1. Setup Python Environment

Clone the repository and set up the basic PyTorch ecosystem.

# 1: Create a new Python environment
conda create -n elastic_attn python=3.10
conda activate elastic_attn

# Install PyTorch ecosystem (CUDA 12.4)
pip install torch==2.6.0 torchvision==0.21.0 torchaudio==2.6.0 --index-url https://download.pytorch.org/whl/cu124

2. Install Dependencies

This project relies on Block-Sparse-Attention and other libraries.

⚠️ IMPORTANT:
Compilation of CUDA kernels may take up to 5-10 minutes. Please ensure nvcc is in your PATH.

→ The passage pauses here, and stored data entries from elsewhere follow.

theorem pageRun_keeps {vs : List View} {u₀ : State} {c : Core} {ch : BitVec 2} {page : BitVec 3} {tag : BitVec 8} {sb : Nat} {rd s : State} (hk : Keeps vs u₀ s) (hm : [.tags, .busy, .reads, .counters, .mgmt] ⊆ vs) : Keeps vs u₀ (pageRun c ch page tag sb rd s) := by
  refine hk.then hm ?_
  clear hk hm
  unfold pageRun
  try dsimp -proj only
  repeat' first
    | (with_reducible exact Keeps.refl _ _)
    | (with_reducible assumption)
    | decide
    | (with_reducible apply State.enqueue_keeps)
    | (with_reducible apply State.checkCrc_keeps)
    | (with_reducible apply State.takeChannel_keeps)
    | (with_reducible apply State.beginFill_keeps)

theorem hpageAct_keeps {vs : List View} {u₀ : State} {c : Core} {desc : BitVec 10} {ch : BitVec 2} {page : BitVec 3} {tag : BitVec 8} {rd s : State} (hk : Keeps vs u₀ s) (hm : [.tags, .busy, .reads, .service, .tens, .counters, .fabric, .mgmt, .power] ⊆ vs) : KeepsR vs u₀ (hpageAct c desc ch page tag rd s) := by
  refine KeepsR.then hk hm ?_
  clear hk hm
  unfold hpageAct
  try dsimp -proj only
  repeat' first
    | (with_reducible exact Keeps.refl _ _)
    | (with_reducible assumption)
    | decide
    | (with_reducible apply State.claimSlots_keeps)
    | (with_reducible apply hpagePlan_noAfter)
    | (with_reducible apply pageRun_keeps)
    | (with_reducible refine KeepsR.bindS ?_ (fun _ _ => ?_))
    | (with_reducible refine KeepsR.bind ?_ (fun _ => ?_))
    | (with_reducible refine KeepsR.ok ?_)
    | (with_reducible refine KeepsR.pure ?_)

theorem hdescPlan_noAfter {c : Core} {entry : BitVec 10} {ch : BitVec 2} {addr : BitVec 18} {kind : BitVec 3} {rd : State} : NoAfter (hdescPlan c entry ch addr kind rd) := by
  unfold hdescPlan
  try dsimp -proj only
  repeat' first
    | (with_reducible apply need_noAfter)
    | (with_reducible apply csRange_noAfter)
    | (with_reducible apply needChannel_noAfter)
    | (with_reducible exact NoAfter.need)
    | (with_reducible exact NoAfter.ok)
    | (with_reducible exact NoAfter.pure)
    | (with_reducible exact NoAfter.fault)
    | (with_reducible refine NoAfter.bind ?_ (fun _ => ?_))

theorem descRun_keeps {vs : List View} {u₀ : State} {c : Core} {entry : BitVec 10} {ch : BitVec 2} {kind : BitVec 3} {a : Nat} {rd s : State} (hk : Keeps vs u₀ s) (hm : [.cs, .desc, .mbox, .busy, .words, .service, .tens, .counters, .power] ⊆ vs) : Keeps vs u₀ (descRun c entry ch kind a rd s) := by
  refine hk.then hm ?_
  clear hk hm
  unfold descRun
  try dsimp -proj only
  repeat' first
    | (with_reducible exact Keeps.refl _ _)
    | (with_reducible assumption)
    | (with_reducible exact Or.inl rfl)
    | exact Or.inr (by decide)
    | decide
    | (with_reducible apply State.noteReads_keeps)
    | (with_reducible apply State.takeChannel_keeps)
    | (with_reducible refine Keeps.upd ?_ rfl rfl ?_ ?_ ?_ ?_ ?_ ?_ ?_ ?_ ?_ ?_ ?_ ?_ ?_; rotate_left; fail_if_success (iterate 13 (with_reducible exact Or.inl rfl)))
    | ((with_reducible refine Or.inr (?_ : CoresOk _ _ _)); simp +contextual [CoresOk, Cores.wf, memPut_wf, memPuts_wf, memClear_wf, memFilter_wf])

theorem hdescAct_keeps {vs : List View} {u₀ : State} {c : Core} {entry : BitVec 10} {ch : BitVec 2} {addr : BitVec 18} {kind : BitVec 3} {rd s : State} (hk : Keeps vs u₀ s) (hm : [.cs, .desc, .mbox, .busy, .words, .service, .tens, .counters, .power] ⊆ vs) : KeepsR vs u₀ (hdescAct c entry ch addr kind rd s) := by
  refine KeepsR.then hk hm ?_
  clear hk hm
  unfold hdescAct
  try dsimp -proj only
  repeat' first
    | (with_reducible exact Keeps.refl _ _)
    | (with_reducible assumption)
    | decide
    | (with_reducible apply State.claimPorts_keeps)
    | (with_reducible apply hdescPlan_noAfter)
    | (with_reducible apply descRun_keeps)
    | (with_reducible refine KeepsR.bindS ?_ (fun _ _ => ?_))
    | (with_reducible refine KeepsR.bind ?_ (fun _ => ?_))
    | (with_reducible refine KeepsR.ok ?_)
    | (with_reducible refine KeepsR.pure ?_)

theorem dspAddr_noAfter {s : State} {c : Core} {d : BitVec 512} {i n : Nat} : NoAfter (dspAddr s c d i n) := by
  unfold dspAddr
  try dsimp -proj only
  repeat' first
    | (with_reducible apply csRange_noAfter)

theorem topkPlan_noAfter {c : Core} {d : BitVec 512} {rd : State} : NoAfter (topkPlan c d rd) := by
  unfold topkPlan
  try dsimp -proj only
  repeat' first
    | (with_reducible apply need_noAfter)
    | (with_reducible apply needHall_noAfter)
    | (with_reducible apply dspAddr_noAfter)
    | (with_reducible exact NoAfter.need)
    | (with_reducible exact NoAfter.ok)
    | (with_reducible exact NoAfter.pure)
    | (with_reducible exact NoAfter.fault)
    | (with_reducible refine NoAfter.bind ?_ (fun _ => ?_))

theorem uniquePlan_noAfter {c : Core} {d : BitVec 512} {rd : State} : NoAfter (uniquePlan c d rd) := by
  unfold uniquePlan
  try dsimp -proj only
  repeat' first
    | (with_reducible apply need_noAfter)
    | (with_reducible apply needHall_noAfter)
    | (with_reducible apply dspAddr_noAfter)
    | (with_reducible exact NoAfter.need)
    | (with_reducible exact NoAfter.ok)
    | (with_reducible exact NoAfter.pure)
    | (with_reducible exact NoAfter.fault)
    | (with_reducible refine NoAfter.bind ?_ (fun _ => ?_))

theorem hdspPlan_noAfter {c : Core} {desc : BitVec 10} {rd : State} : NoAfter (hdspPlan c desc rd) := by
  unfold hdspPlan
  try dsimp -proj only
  repeat' first
    | (with_reducible apply need_noAfter)
    | (with_reducible apply latchForm_noAfter)
    | (with_reducible apply needChannel_noAfter)
    | (with_reducible apply topkPlan_noAfter)
    | (with_reducible apply uniquePlan_noAfter)
    | (with_reducible exact NoAfter.need)
    | (with_reducible exact NoAfter.ok)
    | (with_reducible exact NoAfter.pure)
    | (with_reducible exact NoAfter.fault)
    | (with_reducible refine NoAfter.bind ?_ (fun _ => ?_))
    | (with_reducible refine NoAfter.map ?_)
    | (with_reducible refine NoAfter.ite ?_ ?_)

theorem dispRun_keeps {vs : List View} {u₀ : State} {c : Core} {p : DispPlan} {rd s : State} (hk : Keeps vs u₀ s) (hm : [.cs, .mbox, .hall, .busy, .merges, .words, .service, .tens, .counters, .fabric, .mgmt, .power] ⊆ vs) : Keeps vs u₀ (dispRun c p rd s) := by
  refine hk.then hm ?_
  clear hk hm
  unfold dispRun
  try dsimp -proj only
  repeat' first
    | (with_reducible exact Keeps.refl _ _)
    | (with_reducible assumption)
    | decide
    | (with_reducible apply State.countCore_keeps)
    | (with_reducible apply State.emit_keeps)
    | (with_reducible apply State.consume_keeps)
    | (with_reducible apply State.takeChannel_keeps)
    | (with_reducible refine Keeps.foldl ?_ (fun _ _ _ => ?_))

theorem hdspAct_keeps {vs : List View} {u₀ : State} {c : Core} {desc : BitVec 10} {rd s : State} (hk : Keeps vs u₀ s) (hm : [.cs, .mbox, .hall, .busy, .merges, .words, .service, .tens, .counters, .fabric, .mgmt, .power] ⊆ vs) : KeepsR vs u₀ (hdspAct c desc rd s) := by
  refine KeepsR.then hk hm ?_
  clear hk hm
  unfold hdspAct
  try dsimp -proj only
  repeat' first
    | (with_reducible exact Keeps.refl _ _)
    | (with_reducible assumption)
    | decide
    | (with_reducible apply State.claimPorts_keeps)
    | (with_reducible apply State.holdMerges_keeps)
    | (with_reducible apply hdspPlan_noAfter)
    | (with_reducible apply dispRun_keeps)
    | (with_reducible refine KeepsR.bindS ?_ (fun _ _ => ?_))
    | (with_reducible refine KeepsR.bind ?_ (fun _ => ?_))

theorem execHgath_keeps {vs : List View} {u₀ : State} {c : Core} {desc : BitVec 10} {ch : BitVec 2} {nent : BitVec 13} {s : State} (hk : Keeps vs u₀ s) (hm : [.cs, .mbox, .hall, .busy, .reads, .merges, .words, .service, .stores, .tens, .counters, .fabric, .mgmt, .power, .fresh] ⊆ vs) : KeepsO vs u₀ (execHgath c desc ch nent s) :=
  KeepsO.then hk hm (KeepsO.next (slotOp_keeps (Keeps.refl _ _) (by decide) (gathAct_keeps (Keeps.refl _ _) (by decide))))

theorem execHscat_keeps {vs : List View} {u₀ : State} {c : Core} {desc : BitVec 10} {ch : BitVec 2} {nent : BitVec 13} {s : State} (hk : Keeps vs u₀ s) (hm : [.cs, .mbox, .hall, .busy, .reads, .merges, .words, .service, .stores, .tens, .counters, .fabric, .mgmt, .power, .fresh] ⊆ vs) : KeepsO vs u₀ (execHscat c desc ch nent s) :=
  KeepsO.then hk hm (KeepsO.next (slotOp_keeps (Keeps.refl _ _) (by decide) (gathAct_keeps (Keeps.refl _ _) (by decide))))
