theorem State.restoreLedger_keeps {vs : List View} {u₀ : State} {s : State} {t : Nat} {g : Generation} (hk : Keeps vs u₀ s) (hm : [.stores] ⊆ vs) : Keeps vs u₀ (State.restoreLedger s t g) := by
  refine hk.then hm ?_
  clear hk hm
  unfold State.restoreLedger
  try dsimp -proj only
  repeat' first
    | (with_reducible exact Keeps.refl _ _)
    | (with_reducible assumption)
    | (with_reducible exact Or.inl rfl)
    | exact Or.inr (by decide)
    | decide
    | (with_reducible refine Keeps.foldl ?_ (fun _ _ _ => ?_))
    | (with_reducible refine Keeps.foldlFst ?_ (fun _ _ _ => ?_))
    | (with_reducible refine Keeps.ite ?_ ?_)
    | (with_reducible refine Keeps.upd ?_ rfl rfl ?_ ?_ ?_ ?_ ?_ ?_ ?_ ?_ ?_ ?_ ?_ ?_ ?_; rotate_left; fail_if_success (iterate 13 (with_reducible exact Or.inl rfl)))

theorem State.clearWatches_keeps {vs : List View} {u₀ : State} {s : State} {t : Nat} (hk : Keeps vs u₀ s) (hm : [.stores] ⊆ vs) : Keeps vs u₀ (State.clearWatches s t) := by
  refine hk.then hm ?_
  clear hk hm
  unfold State.clearWatches
  try dsimp -proj only
  repeat' first
    | (with_reducible exact Keeps.refl _ _)
    | (with_reducible assumption)
    | (with_reducible exact Or.inl rfl)
    | exact Or.inr (by decide)
    | decide
    | (with_reducible refine Keeps.upd ?_ rfl rfl ?_ ?_ ?_ ?_ ?_ ?_ ?_ ?_ ?_ ?_ ?_ ?_ ?_; rotate_left; fail_if_success (iterate 13 (with_reducible exact Or.inl rfl)))

theorem State.restoreGen_keeps {vs : List View} {u₀ : State} {s : State} {t : Nat} {g : Generation} (hk : Keeps vs u₀ s) (hm : [.cs, .mbox, .words, .stores, .tens, .counters, .power] ⊆ vs) : Keeps vs u₀ (State.restoreGen s t g) := by
  refine hk.then hm ?_
  clear hk hm
  unfold State.restoreGen
  try dsimp -proj only
  repeat' first
    | (with_reducible exact Keeps.refl _ _)
    | (with_reducible assumption)
    | (with_reducible exact Or.inl rfl)
    | exact Or.inr (by decide)
    | decide
    | (with_reducible apply State.countTen_keeps)
    | (with_reducible apply State.modTen_keeps)
    | (with_reducible apply State.writePage_keeps)
    | (with_reducible apply State.chargePages_keeps)
    | (with_reducible apply State.restoreLedger_keeps)
    | (with_reducible apply State.clearWatches_keeps)
    | (with_reducible refine Keeps.foldl ?_ (fun _ _ _ => ?_))
    | (with_reducible refine Keeps.foldlFst ?_ (fun _ _ _ => ?_))
    | (with_reducible refine Keeps.ite ?_ ?_)
    | (with_reducible refine Keeps.upd ?_ rfl rfl ?_ ?_ ?_ ?_ ?_ ?_ ?_ ?_ ?_ ?_ ?_ ?_ ?_; rotate_left; fail_if_success (iterate 13 (with_reducible exact Or.inl rfl)))
    | split

end Sys2Proof.Machine
end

# 2.1 Install Block-Sparse-Attention (Custom CUDA Ops)
git clone https://github.com/mit-han-lab/Block-Sparse-Attention.git
cd Block-Sparse-Attention

# Ensure CUDA_HOME matches your local path (adjust if necessary)
export CUDA_HOME=/usr/local/cuda-12.4/
python setup.py install
cd ..

# 2.2 Install other python dependencies
pip install -r requirements.txt
pip install modelscope  # Required for data download

3. Install Elastic Attention

# Clone the repository
git clone https://github.com/LCM-Lab/Elastic-Attention.git
cd Elastic-Attention
pip install -e .

πŸ“š Data Preparation

We use ModelScope to host the datasets. The training data for different models is provided as follows:

Download Datasets in Code

You can use the following Python snippets to download the datasets programmatically:

from modelscope.msdatasets import MsDataset

# Download Qwen Mix SFT (64K)
dataset_qwen = MsDataset.load('LCM_group/qwen_mix_sft_64K6')

# Download LLaMA Mix SFT (64K)
dataset_llama = MsDataset.load('LCM_group/llama_mix_sft_64K6')

Tip: For debugging or small-scale experiments, we provide cached dataset at: elasticattn/public_data/data_cache/demo_data_qwen_packed_maxseq65536.parquet

🏰 Model Zoo

Pre-trained models and checkpoints are available on ModelScope.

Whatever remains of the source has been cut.